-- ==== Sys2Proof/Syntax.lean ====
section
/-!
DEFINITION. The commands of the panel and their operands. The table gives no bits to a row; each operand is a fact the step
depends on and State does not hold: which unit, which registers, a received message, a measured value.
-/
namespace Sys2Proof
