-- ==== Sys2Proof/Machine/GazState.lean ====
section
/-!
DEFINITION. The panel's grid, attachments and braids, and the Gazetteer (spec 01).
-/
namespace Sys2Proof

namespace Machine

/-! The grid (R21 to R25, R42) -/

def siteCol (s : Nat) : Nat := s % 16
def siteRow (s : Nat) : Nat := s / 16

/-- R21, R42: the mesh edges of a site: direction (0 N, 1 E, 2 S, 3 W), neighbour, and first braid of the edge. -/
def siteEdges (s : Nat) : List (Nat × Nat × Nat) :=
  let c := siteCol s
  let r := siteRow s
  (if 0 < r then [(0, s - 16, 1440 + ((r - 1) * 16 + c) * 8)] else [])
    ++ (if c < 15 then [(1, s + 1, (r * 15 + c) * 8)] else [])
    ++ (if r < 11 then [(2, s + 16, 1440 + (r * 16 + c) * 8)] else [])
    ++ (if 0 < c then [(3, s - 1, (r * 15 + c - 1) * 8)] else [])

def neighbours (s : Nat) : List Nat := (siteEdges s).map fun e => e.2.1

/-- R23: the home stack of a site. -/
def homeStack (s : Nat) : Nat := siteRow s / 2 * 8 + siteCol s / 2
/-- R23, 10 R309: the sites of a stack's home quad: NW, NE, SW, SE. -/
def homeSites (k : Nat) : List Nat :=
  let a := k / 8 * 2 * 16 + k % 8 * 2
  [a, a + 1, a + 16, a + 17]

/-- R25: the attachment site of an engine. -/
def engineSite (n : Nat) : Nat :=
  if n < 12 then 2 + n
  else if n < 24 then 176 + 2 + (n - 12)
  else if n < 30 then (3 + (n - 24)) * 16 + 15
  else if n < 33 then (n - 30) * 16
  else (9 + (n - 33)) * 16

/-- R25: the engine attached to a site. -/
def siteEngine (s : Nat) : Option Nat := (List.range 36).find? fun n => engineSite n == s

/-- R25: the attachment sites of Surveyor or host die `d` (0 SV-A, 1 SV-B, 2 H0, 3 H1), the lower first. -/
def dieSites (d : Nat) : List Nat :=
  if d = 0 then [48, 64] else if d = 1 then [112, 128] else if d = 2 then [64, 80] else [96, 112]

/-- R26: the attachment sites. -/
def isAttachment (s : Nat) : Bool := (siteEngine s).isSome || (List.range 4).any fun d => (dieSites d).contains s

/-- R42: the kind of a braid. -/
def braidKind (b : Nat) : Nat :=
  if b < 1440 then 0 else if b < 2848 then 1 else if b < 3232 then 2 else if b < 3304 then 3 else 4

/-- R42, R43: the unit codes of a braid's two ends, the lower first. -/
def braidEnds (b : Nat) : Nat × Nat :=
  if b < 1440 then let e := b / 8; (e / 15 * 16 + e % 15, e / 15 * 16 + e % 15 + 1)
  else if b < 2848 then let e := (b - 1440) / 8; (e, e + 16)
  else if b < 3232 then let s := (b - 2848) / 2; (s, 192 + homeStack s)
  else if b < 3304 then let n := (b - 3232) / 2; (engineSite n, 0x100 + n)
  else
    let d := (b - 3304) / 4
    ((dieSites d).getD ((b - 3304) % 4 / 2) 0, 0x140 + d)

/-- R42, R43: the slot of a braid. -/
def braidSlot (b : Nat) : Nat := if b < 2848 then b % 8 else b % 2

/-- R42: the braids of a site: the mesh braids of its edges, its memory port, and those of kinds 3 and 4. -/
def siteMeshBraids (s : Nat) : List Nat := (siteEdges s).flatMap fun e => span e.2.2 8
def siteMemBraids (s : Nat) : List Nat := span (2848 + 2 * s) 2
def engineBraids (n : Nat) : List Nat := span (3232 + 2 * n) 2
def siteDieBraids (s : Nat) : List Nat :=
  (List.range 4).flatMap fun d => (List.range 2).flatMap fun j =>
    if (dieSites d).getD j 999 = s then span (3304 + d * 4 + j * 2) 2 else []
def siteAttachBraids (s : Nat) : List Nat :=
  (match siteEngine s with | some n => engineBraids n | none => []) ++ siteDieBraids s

● **EXERCISE REQUIREMENTS**
What belongs in the answer is each line from the listing above that contains "lower".

● **RESPONSE FOR THIS EXERCISE**
/-- R25: the attachment sites of Surveyor or host die `d` (0 SV-A, 1 SV-B, 2 H0, 3 H1), the lower first. -/
/-- R42, R43: the unit codes of a braid's two ends, the lower first. -/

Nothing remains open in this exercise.